@[simp] theorem State.setReceiver_now : (s.setReceiver x).now = s.now := rfl
@[simp] theorem State.setReceiver_fresh : (s.setReceiver x).fresh = s.fresh := rfl
@[simp] theorem State.setReceiver_receiver : (s.setReceiver x).receiver = x := rfl
@[simp] theorem State.setReceiver_timing : (s.setReceiver x).timing = s.timing := rfl
@[simp] theorem State.setReceiver_setup : (s.setReceiver x).setup = s.setup := rfl
@[simp] theorem State.setReceiver_live : (s.setReceiver x).live = s.live := rfl
@[simp] theorem State.setReceiver_stager : (s.setReceiver x).stager = s.stager := rfl
@[simp] theorem State.setReceiver_timeBase : (s.setReceiver x).timeBase = s.timeBase := rfl
@[simp] theorem State.setReceiver_engine : (s.setReceiver x).engine = s.engine := rfl
@[simp] theorem State.setReceiver_pictures : (s.setReceiver x).pictures = s.pictures := rfl
@[simp] theorem State.setReceiver_memory : (s.setReceiver x).memory = s.memory := rfl
@[simp] theorem State.setReceiver_fetch : (s.setReceiver x).fetch = s.fetch := rfl
@[simp] theorem State.setReceiver_arbiter : (s.setReceiver x).arbiter = s.arbiter := rfl
@[simp] theorem State.setReceiver_compositor : (s.setReceiver x).compositor = s.compositor := rfl
@[simp] theorem State.setReceiver_port : (s.setReceiver x).port = s.port := rfl
@[simp] theorem State.setReceiver_pending : (s.setReceiver x).pending = s.pending := rfl
@[simp] theorem State.setReceiver_self : s.setReceiver s.receiver = s := rfl
@[simp] theorem State.setReceiver_twice (y : Receiver) : (s.setReceiver x).setReceiver y = s.setReceiver y := rfl

end

/-! ## After `setTiming` -/

section

variable (s : State) (x : Timing)

@[simp] theorem State.setTiming_now : (s.setTiming x).now = s.now := rfl
@[simp] theorem State.setTiming_fresh : (s.setTiming x).fresh = s.fresh := rfl
@[simp] theorem State.setTiming_receiver : (s.setTiming x).receiver = s.receiver := rfl
@[simp] theorem State.setTiming_timing : (s.setTiming x).timing = x := rfl
@[simp] theorem State.setTiming_setup : (s.setTiming x).setup = s.setup := rfl
@[simp] theorem State.setTiming_live : (s.setTiming x).live = s.live := rfl
@[simp] theorem State.setTiming_stager : (s.setTiming x).stager = s.stager := rfl
@[simp] theorem State.setTiming_timeBase : (s.setTiming x).timeBase = s.timeBase := rfl
@[simp] theorem State.setTiming_engine : (s.setTiming x).engine = s.engine := rfl
@[simp] theorem State.setTiming_pictures : (s.setTiming x).pictures = s.pictures := rfl
@[simp] theorem State.setTiming_memory : (s.setTiming x).memory = s.memory := rfl
@[simp] theorem State.setTiming_fetch : (s.setTiming x).fetch = s.fetch := rfl
@[simp] theorem State.setTiming_arbiter : (s.setTiming x).arbiter = s.arbiter := rfl
@[simp] theorem State.setTiming_compositor : (s.setTiming x).compositor = s.compositor := rfl
@[simp] theorem State.setTiming_port : (s.setTiming x).port = s.port := rfl
@[simp] theorem State.setTiming_pending : (s.setTiming x).pending = s.pending := rfl
@[simp] theorem State.setTiming_self : s.setTiming s.timing = s := rfl
@[simp] theorem State.setTiming_twice (y : Timing) : (s.setTiming x).setTiming y = s.setTiming y := rfl

end

/-! ## After `setSetup` -/

section

variable (s : State) (x : Setup)

@[simp] theorem State.setSetup_now : (s.setSetup x).now = s.now := rfl
@[simp] theorem State.setSetup_fresh : (s.setSetup x).fresh = s.fresh := rfl
@[simp] theorem State.setSetup_receiver : (s.setSetup x).receiver = s.receiver := rfl
@[simp] theorem State.setSetup_timing : (s.setSetup x).timing = s.timing := rfl
@[simp] theorem State.setSetup_setup : (s.setSetup x).setup = x := rfl
@[simp] theorem State.setSetup_live : (s.setSetup x).live = s.live := rfl
@[simp] theorem State.setSetup_stager : (s.setSetup x).stager = s.stager := rfl
@[simp] theorem State.setSetup_timeBase : (s.setSetup x).timeBase = s.timeBase := rfl
@[simp] theorem State.setSetup_engine : (s.setSetup x).engine = s.engine := rfl
@[simp] theorem State.setSetup_pictures : (s.setSetup x).pictures = s.pictures := rfl
@[simp] theorem State.setSetup_memory : (s.setSetup x).memory = s.memory := rfl
@[simp] theorem State.setSetup_fetch : (s.setSetup x).fetch = s.fetch := rfl
@[simp] theorem State.setSetup_arbiter : (s.setSetup x).arbiter = s.arbiter := rfl
@[simp] theorem State.setSetup_compositor : (s.setSetup x).compositor = s.compositor := rfl
@[simp] theorem State.setSetup_port : (s.setSetup x).port = s.port := rfl
@[simp] theorem State.setSetup_pending : (s.setSetup x).pending = s.pending := rfl
@[simp] theorem State.setSetup_self : s.setSetup s.setup = s := rfl
@[simp] theorem State.setSetup_twice (y : Setup) : (s.setSetup x).setSetup y = s.setSetup y := rfl

end

/-! ## After `setLive` -/

section

variable (s : State) (x : Live)

@[simp] theorem State.setLive_now : (s.setLive x).now = s.now := rfl
@[simp] theorem State.setLive_fresh : (s.setLive x).fresh = s.fresh := rfl
@[simp] theorem State.setLive_receiver : (s.setLive x).receiver = s.receiver := rfl
@[simp] theorem State.setLive_timing : (s.setLive x).timing = s.timing := rfl
@[simp] theorem State.setLive_setup : (s.setLive x).setup = s.setup := rfl
@[simp] theorem State.setLive_live : (s.setLive x).live = x := rfl
@[simp] theorem State.setLive_stager : (s.setLive x).stager = s.stager := rfl
@[simp] theorem State.setLive_timeBase : (s.setLive x).timeBase = s.timeBase := rfl
@[simp] theorem State.setLive_engine : (s.setLive x).engine = s.engine := rfl
@[simp] theorem State.setLive_pictures : (s.setLive x).pictures = s.pictures := rfl
@[simp] theorem State.setLive_memory : (s.setLive x).memory = s.memory := rfl
@[simp] theorem State.setLive_fetch : (s.setLive x).fetch = s.fetch := rfl
@[simp] theorem State.setLive_arbiter : (s.setLive x).arbiter = s.arbiter := rfl
@[simp] theorem State.setLive_compositor : (s.setLive x).compositor = s.compositor := rfl
@[simp] theorem State.setLive_port : (s.setLive x).port = s.port := rfl
@[simp] theorem State.setLive_pending : (s.setLive x).pending = s.pending := rfl
@[simp] theorem State.setLive_self : s.setLive s.live = s := rfl
@[simp] theorem State.setLive_twice (y : Live) : (s.setLive x).setLive y = s.setLive y := rfl

end

/-! ## After `setStager` -/

section

variable (s : State) (x : Stager)

@[simp] theorem State.setStager_now : (s.setStager x).now = s.now := rfl
@[simp] theorem State.setStager_fresh : (s.setStager x).fresh = s.fresh := rfl
@[simp] theorem State.setStager_receiver : (s.setStager x).receiver = s.receiver := rfl
@[simp] theorem State.setStager_timing : (s.setStager x).timing = s.timing := rfl
@[simp] theorem State.setStager_setup : (s.setStager x).setup = s.setup := rfl
@[simp] theorem State.setStager_live : (s.setStager x).live = s.live := rfl
@[simp] theorem State.setStager_stager : (s.setStager x).stager = x := rfl
@[simp] theorem State.setStager_timeBase : (s.setStager x).timeBase = s.timeBase := rfl
@[simp] theorem State.setStager_engine : (s.setStager x).engine = s.engine := rfl
@[simp] theorem State.setStager_pictures : (s.setStager x).pictures = s.pictures := rfl
@[simp] theorem State.setStager_memory : (s.setStager x).memory = s.memory := rfl
@[simp] theorem State.setStager_fetch : (s.setStager x).fetch = s.fetch := rfl
@[simp] theorem State.setStager_arbiter : (s.setStager x).arbiter = s.arbiter := rfl
@[simp] theorem State.setStager_compositor : (s.setStager x).compositor = s.compositor := rfl
@[simp] theorem State.setStager_port : (s.setStager x).port = s.port := rfl
@[simp] theorem State.setStager_pending : (s.setStager x).pending = s.pending := rfl
@[simp] theorem State.setStager_self : s.setStager s.stager = s := rfl
@[simp] theorem State.setStager_twice (y : Stager) : (s.setStager x).setStager y = s.setStager y := rfl

end

/-! ## After `setTimeBase` -/

section

variable (s : State) (x : TimeBase)

@[simp] theorem State.setTimeBase_now : (s.setTimeBase x).now = s.now := rfl
@[simp] theorem State.setTimeBase_fresh : (s.setTimeBase x).fresh = s.fresh := rfl
@[simp] theorem State.setTimeBase_receiver : (s.setTimeBase x).receiver = s.receiver := rfl
@[simp] theorem State.setTimeBase_timing : (s.setTimeBase x).timing = s.timing := rfl
@[simp] theorem State.setTimeBase_setup : (s.setTimeBase x).setup = s.setup := rfl
@[simp] theorem State.setTimeBase_live : (s.setTimeBase x).live = s.live := rfl
@[simp] theorem State.setTimeBase_stager : (s.setTimeBase x).stager = s.stager := rfl
@[simp] theorem State.setTimeBase_timeBase : (s.setTimeBase x).timeBase = x := rfl
@[simp] theorem State.setTimeBase_engine : (s.setTimeBase x).engine = s.engine := rfl
@[simp] theorem State.setTimeBase_pictures : (s.setTimeBase x).pictures = s.pictures := rfl
@[simp] theorem State.setTimeBase_memory : (s.setTimeBase x).memory = s.memory := rfl
@[simp] theorem State.setTimeBase_fetch : (s.setTimeBase x).fetch = s.fetch := rfl
@[simp] theorem State.setTimeBase_arbiter : (s.setTimeBase x).arbiter = s.arbiter := rfl
@[simp] theorem State.setTimeBase_compositor : (s.setTimeBase x).compositor = s.compositor := rfl
@[simp] theorem State.setTimeBase_port : (s.setTimeBase x).port = s.port := rfl
@[simp] theorem State.setTimeBase_pending : (s.setTimeBase x).pending = s.pending := rfl
@[simp] theorem State.setTimeBase_self : s.setTimeBase s.timeBase = s := rfl
@[simp] theorem State.setTimeBase_twice (y : TimeBase) : (s.setTimeBase x).setTimeBase y = s.setTimeBase y := rfl

end

/-! ## After `setEngine` -/

section

variable (s : State) (x : Engine)

@[simp] theorem State.setEngine_now : (s.setEngine x).now = s.now := rfl
@[simp] theorem State.setEngine_fresh : (s.setEngine x).fresh = s.fresh := rfl
@[simp] theorem State.setEngine_receiver : (s.setEngine x).receiver = s.receiver := rfl
@[simp] theorem State.setEngine_timing : (s.setEngine x).timing = s.timing := rfl
@[simp] theorem State.setEngine_setup : (s.setEngine x).setup = s.setup := rfl
@[simp] theorem State.setEngine_live : (s.setEngine x).live = s.live := rfl
@[simp] theorem State.setEngine_stager : (s.setEngine x).stager = s.stager := rfl
@[simp] theorem State.setEngine_timeBase : (s.setEngine x).timeBase = s.timeBase := rfl
@[simp] theorem State.setEngine_engine : (s.setEngine x).engine = x := rfl
@[simp] theorem State.setEngine_pictures : (s.setEngine x).pictures = s.pictures := rfl
@[simp] theorem State.setEngine_memory : (s.setEngine x).memory = s.memory := rfl
@[simp] theorem State.setEngine_fetch : (s.setEngine x).fetch = s.fetch := rfl
@[simp] theorem State.setEngine_arbiter : (s.setEngine x).arbiter = s.arbiter := rfl
@[simp] theorem State.setEngine_compositor : (s.setEngine x).compositor = s.compositor := rfl
@[simp] theorem State.setEngine_port : (s.setEngine x).port = s.port := rfl
@[simp] theorem State.setEngine_pending : (s.setEngine x).pending = s.pending := rfl
@[simp] theorem State.setEngine_self : s.setEngine s.engine = s := rfl
@[simp] theorem State.setEngine_twice (y : Engine) : (s.setEngine x).setEngine y = s.setEngine y := rfl

end

/-! ## After `setPictures` -/

section

variable (s : State) (x : Pictures)

@[simp] theorem State.setPictures_now : (s.setPictures x).now = s.now := rfl
@[simp] theorem State.setPictures_fresh : (s.setPictures x).fresh = s.fresh := rfl
@[simp] theorem State.setPictures_receiver : (s.setPictures x).receiver = s.receiver := rfl
@[simp] theorem State.setPictures_timing : (s.setPictures x).timing = s.timing := rfl
@[simp] theorem State.setPictures_setup : (s.setPictures x).setup = s.setup := rfl
@[simp] theorem State.setPictures_live : (s.setPictures x).live = s.live := rfl
@[simp] theorem State.setPictures_stager : (s.setPictures x).stager = s.stager := rfl
@[simp] theorem State.setPictures_timeBase : (s.setPictures x).timeBase = s.timeBase := rfl
@[simp] theorem State.setPictures_engine : (s.setPictures x).engine = s.engine := rfl
@[simp] theorem State.setPictures_pictures : (s.setPictures x).pictures = x := rfl
@[simp] theorem State.setPictures_memory : (s.setPictures x).memory = s.memory := rfl
@[simp] theorem State.setPictures_fetch : (s.setPictures x).fetch = s.fetch := rfl
@[simp] theorem State.setPictures_arbiter : (s.setPictures x).arbiter = s.arbiter := rfl
@[simp] theorem State.setPictures_compositor : (s.setPictures x).compositor = s.compositor := rfl
@[simp] theorem State.setPictures_port : (s.setPictures x).port = s.port := rfl
@[simp] theorem State.setPictures_pending : (s.setPictures x).pending = s.pending := rfl
@[simp] theorem State.setPictures_self : s.setPictures s.pictures = s := rfl
@[simp] theorem State.setPictures_twice (y : Pictures) : (s.setPictures x).setPictures y = s.setPictures y := rfl

end

/-! ## After `setMemory` -/

section

variable (s : State) (x : PictureMemory)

_About this task_: Wherever the line holding "variable (s : State) (x : Pictures)" falls in the entries above, copy exactly from it through the line holding "(s.setPictures x).fresh = s.fresh := rfl", inclusive, and add nothing.

_Solution to this problem_:
variable (s : State) (x : Pictures)

@[simp] theorem State.setPictures_now : (s.setPictures x).now = s.now := rfl
@[simp] theorem State.setPictures_fresh : (s.setPictures x).fresh = s.fresh := rfl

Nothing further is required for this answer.